Popular imagination holds that the turf of a state’s foreign embassy is a little patch of its homeland. Enter the American Embassy in Beijing and you are in the United States. Indeed, in many contexts—such as resistance to search and seizure by a host country’s authorities—there is an inviolability to diplomatic outposts. These arrangements have been central to diplomacy for decades so that diplomats can perform their work without fear of harassment and coercion.
Complementing a state’s oasis on foreign territory is the ability to get there and back unharried. Diplomats are routinely granted immunity from detention as they travel, and la valise diplomatique—the diplomatic pouch—is a packet that cannot be seized, or in most cases even inspected, as it moves about.[1] Each pouch is a link between a country and its outposts dispersed in alien territory around the world.
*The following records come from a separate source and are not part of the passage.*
-- ==== Sys2Proof/Laws/NorBus.lean ====
section
/-! SUPPORT. What a frame, a poll, the latch check and the whole skeleton do when every answer is given from outside, for any
device: one lemma for each shared procedure of R141 to R145. -/

namespace Sys2Proof.Machine

theorem World.spiFrame_send (c : Config) (tx : List Byte) (w : World) :
    w.spiFrame c tx 0 = ([], { w.log (sendEvents tx) with
      nor := (w.nor.react c w.free tx).1, free := (w.nor.react c w.free tx).2 }) := by
  simp [World.spiFrame, sendEvents, World.log]

/-- A frame that reads nothing (R141). -/
theorem State.spiSend_eq (tx : List Byte) (s : State) :
    s.spiSend tx = { s with world := { s.world.log (sendEvents tx) with
      nor := (s.world.nor.react s.cfg s.world.free tx).1, free := (s.world.nor.react s.cfg s.world.free tx).2 } } := by
  simp [State.spiSend, State.spi, World.spiFrame_send]

/-- A frame that reads, when the bytes are given from outside (R141). -/
theorem State.spi_answered (tx : List Byte) {data rest : List Byte} {s : State} (h0 : data ≠ [])
    (h : s.world.spiIn = data ++ rest) :
    ∃ nor k, s.spi tx data.length = (data, { s with world := { s.world.log (askEvents tx data) with
      nor := nor, free := k, spiIn := rest } }) := by
  have hn : data.length ≠ 0 := fun e => h0 (List.length_eq_zero_iff.mp e)
  have hlen : ((s.world.nor.answer s.cfg s.world.free tx data.length).1).length ≤ data.length := by
    have hpad : ∀ known k, (padFree known data.length k).1.length ≤ data.length := by
      intro known k; simp [padFree]
    unfold NorDevice.answer
    split
    · exact hpad _ _
    · split
      · exact hpad _ _
      · split
        · exact hpad _ _
        · split
          · exact hpad _ _
          · exact hpad _ _
  unfold State.spi World.spiFrame
  simp only [hn, if_false]
  rw [h, List.take_left, List.drop_of_length_le (Nat.le_trans hlen (by simp)), List.append_nil, List.drop_left]
  exact ⟨_, _, rfl⟩

/-- A status read, when the byte is given from outside (R142). -/
theorem State.readStatus_answered (command : Byte) {b : Byte} {rest : List Byte} {s : State}
    (h : s.world.spiIn = b :: rest) :
    ∃ nor k, s.readStatus command = (b, { s with world := { s.world.log (askEvents [command] [b]) with
      nor := nor, free := k, spiIn := rest } }) := by
  obtain ⟨nor, k, hs⟩ := State.spi_answered [command] (data := [b]) (by simp) (show s.world.spiIn = [b] ++ rest from h)
  refine ⟨nor, k, ?_⟩
  unfold State.readStatus
  rw [show (1 : Nat) = [b].length from rfl, hs]
  rfl

theorem statusEvents_cons (c : Config) (b : Byte) (l : List Byte) :
    statusEvents c (b :: l) = askEvents [c.cmd.rdsr1] [b] ++ statusEvents c l := by
  simp [statusEvents]

theorem statusEvents_append (c : Config) (l m : List Byte) :
    statusEvents c (l ++ m) = statusEvents c l ++ statusEvents c m := by
  simp [statusEvents]

/-- `N` busy answers and one that is not take `N + 1` polls (R143). -/
theorem waitNotBusy_answered {busy : List Byte} {last : Byte} {rest : List Byte} (hb : ∀ b ∈ busy, busyFlag b = true)
    (hl : busyFlag last = false) : ∀ {fuel : Nat} {s : State}, busy.length < fuel →
      s.world.spiIn = busy ++ last :: rest →
      ∃ nor k, waitNotBusy fuel s = (true, { s with world := { s.world.log (statusEvents s.cfg (busy ++ [last])) with
        nor := nor, free := k, spiIn := rest } }) := by
  induction busy with
  | nil =>
    intro fuel s hf h
    obtain ⟨n, rfl⟩ : ∃ n, fuel = n + 1 := ⟨fuel - 1, by simp at hf; omega⟩
    obtain ⟨nor, k, hs⟩ := State.readStatus_answered s.cfg.cmd.rdsr1 (show s.world.spiIn = last :: rest from h)
    refine ⟨nor, k, ?_⟩
    simp [waitNotBusy, hs, hl, statusEvents]
  | cons b l ih =>
    intro fuel s hf h
    obtain ⟨n, rfl⟩ : ∃ n, fuel = n + 1 := ⟨fuel - 1, by simp at hf; omega⟩
    obtain ⟨nor, k, hs⟩ := State.readStatus_answered s.cfg.cmd.rdsr1 (show s.world.spiIn = b :: (l ++ last :: rest) from h)
    simp only [waitNotBusy, hs, hb b (by simp), if_true]
    obtain ⟨nor2, k2, h2⟩ := ih (fun x hx => hb x (by simp [hx])) (fuel := n)
      (s := { s with world := { s.world.log (askEvents [s.cfg.cmd.rdsr1] [b]) with
        nor := nor, free := k, spiIn := l ++ last :: rest } }) (by simp at hf; omega) rfl
    refine ⟨nor2, k2, ?_⟩
    rw [h2]
    simp [World.log, statusEvents_cons]

/-- A poll whose answers are given from outside and end (R143). -/
theorem State.poll_answered {answers rest : List Byte} {s : State} (ha : PollAnswers answers)
    (h : s.world.spiIn = answers ++ rest) :
    ∃ nor k, s.poll = (true, { s with world := { s.world.log (statusEvents s.cfg answers) with
      nor := nor, free := k, spiIn := rest } }) := by
  obtain ⟨busy, last, rfl, hb, hl⟩ := ha
  unfold State.poll
  refine waitNotBusy_answered hb hl ?_ (by simpa using h)
  unfold pollFuel
  rw [h]
  simp only [List.length_append, List.length_cons, List.length_nil]
  omega

/-- The latch check that ends well (R144). -/
theorem ensureWriteEnabled_answered {answers rest : List Byte} {s : State} (ha : LatchAnswers answers)
    (h : s.world.spiIn = answers ++ rest) :
    ∃ nor k, ensureWriteEnabled s = (none, { s.setPhase .writeEnableAsserted with
      world := { s.world.log (latchEvents s.cfg answers) with nor := nor, free := k, spiIn := rest } }) := by
  rcases ha with ⟨a, rfl, hl⟩ | ⟨a, b, rfl, hl, hl2⟩
  · obtain ⟨nor, k, hs⟩ := State.readStatus_answered s.cfg.cmd.rdsr1 (b := a) (rest := rest)
      (s := (s.setPhase .writeEnableAsserted).spiSend [s.cfg.cmd.wren]) (by rw [State.spiSend_eq]; exact h)
    refine ⟨nor, k, ?_⟩
    simp only [ensureWriteEnabled, hs, hl, if_true]
    rw [State.spiSend_eq]
    simp [latchEvents, statusEvents, World.log]
  · obtain ⟨nor, k, hs⟩ := State.readStatus_answered s.cfg.cmd.rdsr1 (b := a) (rest := b :: rest)
      (s := (s.setPhase .writeEnableAsserted).spiSend [s.cfg.cmd.wren]) (by rw [State.spiSend_eq]; exact h)
    simp only [ensureWriteEnabled, hs, hl]
    obtain ⟨nor2, k2, hs2⟩ := State.readStatus_answered s.cfg.cmd.rdsr1 (b := b) (rest := rest)
      (s := State.spiSend [s.cfg.cmd.wren]
        { (s.setPhase .writeEnableAsserted).spiSend [s.cfg.cmd.wren] with
          world := { ((s.setPhase .writeEnableAsserted).spiSend [s.cfg.cmd.wren]).world.log
            (askEvents [s.cfg.cmd.rdsr1] [a]) with nor := nor, free := k, spiIn := b :: rest } })
      (by rw [State.spiSend_eq]; rfl)
    refine ⟨nor2, k2, ?_⟩
    simp [State.spiSend_eq] at hs2 ⊢
    simp [hs2, hl2, latchEvents, statusEvents]

/-- The latch check that fails: the second byte read (R144, R232). -/
theorem ensureWriteEnabled_refused {a b : Byte} {rest : List Byte} {s : State} (hl : latchFlag a = false)
    (hl2 : latchFlag b = false) (h : s.world.spiIn = a :: b :: rest) :
    ∃ nor k, ensureWriteEnabled s = (some b, { s.setPhase .writeEnableAsserted with
      world := { s.world.log (latchEvents s.cfg [a, b]) with nor := nor, free := k, spiIn := rest } }) := by
  obtain ⟨nor, k, hs⟩ := State.readStatus_answered s.cfg.cmd.rdsr1 (b := a) (rest := b :: rest)
    (s := (s.setPhase .writeEnableAsserted).spiSend [s.cfg.cmd.wren]) (by rw [State.spiSend_eq]; exact h)
  simp only [ensureWriteEnabled, hs, hl]
  obtain ⟨nor2, k2, hs2⟩ := State.readStatus_answered s.cfg.cmd.rdsr1 (b := b) (rest := rest)
    (s := State.spiSend [s.cfg.cmd.wren]
      { (s.setPhase .writeEnableAsserted).spiSend [s.cfg.cmd.wren] with
        world := { ((s.setPhase .writeEnableAsserted).spiSend [s.cfg.cmd.wren]).world.log
          (askEvents [s.cfg.cmd.rdsr1] [a]) with nor := nor, free := k, spiIn := b :: rest } })
    (by rw [State.spiSend_eq]; rfl)
  refine ⟨nor2, k2, ?_⟩
  simp [State.spiSend_eq] at hs2 ⊢
  simp [hs2, hl2, latchEvents, statusEvents]

/-- The skeleton that ends well (R140, R145), from `NOR_PHASE` `Idle`. -/
theorem mutate_answered {first latch final rest tx : List Byte} {opAddr : Addr} {after : After} {s : State}
    (h1 : PollAnswers first) (h2 : LatchAnswers latch) (h3 : PollAnswers final) (hp : s.norPhase = .idle)
    (h : s.world.spiIn = first ++ latch ++ final ++ rest) :
    ∃ nor k, mutate tx opAddr after s = continueAfter after { s with
      phaseLog := s.phaseLog ++ [.writeEnableAsserted, .commandIssued, .busy, .idle]
      world := { s.world.log (mutateEvents s.cfg first latch tx final) with nor := nor, free := k, spiIn := rest } } := by
  obtain ⟨nor1, k1, hs1⟩ := State.poll_answered h1 (s := s) (rest := latch ++ final ++ rest) (by rw [h]; simp)
  obtain ⟨nor2, k2, hs2⟩ := ensureWriteEnabled_answered h2 (rest := final ++ rest)
    (s := { s with world := { s.world.log (statusEvents s.cfg first) with
      nor := nor1, free := k1, spiIn := latch ++ final ++ rest } }) (by simp)
  simp only [mutate, hs1, if_true, mutateCommand, hs2, finalWait]
  generalize hg : State.setPhase NorPhase.busy (State.spiSend tx (State.setPhase NorPhase.commandIssued _)) = u
  have hu : u.world.spiIn = final ++ rest := by rw [← hg, State.spiSend_eq]; rfl
  obtain ⟨nor3, k3, hs3⟩ := State.poll_answered h3 hu
  refine ⟨nor3, k3, ?_⟩
  simp only [hs3, if_true]
  congr 1
  subst hg
  simp [State.spiSend_eq, State.setPhase, hp, World.log, mutateEvents]

/-- The skeleton whose latch check fails (R144, R145, R232), from `NOR_PHASE` `Idle`. -/
theorem mutate_refused {first rest tx : List Byte} {a b : Byte} {opAddr : Addr} {after : After} {s : State}
    (h1 : PollAnswers first) (ha : latchFlag a = false) (hb : latchFlag b = false) (hp : s.norPhase = .idle)
    (h : s.world.spiIn = first ++ [a, b] ++ rest) :
    ∃ nor k, mutate tx opAddr after s = State.complete 0x02 { s with
      resAddr := opAddr, resObserved := b
      phaseLog := s.phaseLog ++ [.writeEnableAsserted, .idle]
      world := { s.world.log (statusEvents s.cfg first ++ latchEvents s.cfg [a, b]) with
        nor := nor, free := k, spiIn := rest } } := by
  obtain ⟨nor1, k1, hs1⟩ := State.poll_answered h1 (s := s) (rest := a :: b :: rest) (by rw [h]; simp)
  obtain ⟨nor2, k2, hs2⟩ := ensureWriteEnabled_refused ha hb (rest := rest)
    (s := { s with world := { s.world.log (statusEvents s.cfg first) with
      nor := nor1, free := k1, spiIn := a :: b :: rest } }) (by simp)
  refine ⟨nor2, k2, ?_⟩
  simp only [mutate, hs1, if_true, mutateCommand, hs2]
  simp [State.raise, State.recordContext, State.setPhase, hp, World.log, OpError.code]

end Sys2Proof.Machine
end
Citizens and their digital packets deserve much the same treatment as they traverse the global Internet. Just as states expect to conduct their official business on foreign soil without interference, so citizens should be able to lead digitally mediated—and increasingly distributed—lives without fear that their links to their online selves can be arbitrarily abridged or surveilled by their Internet Service Providers or any other party. Just as the sanctity of the embassy and la valise diplomatique is vital to the practice of international diplomacy, the ability of our personal bits to travel about the net unhindered is central to the lives we increasingly live online.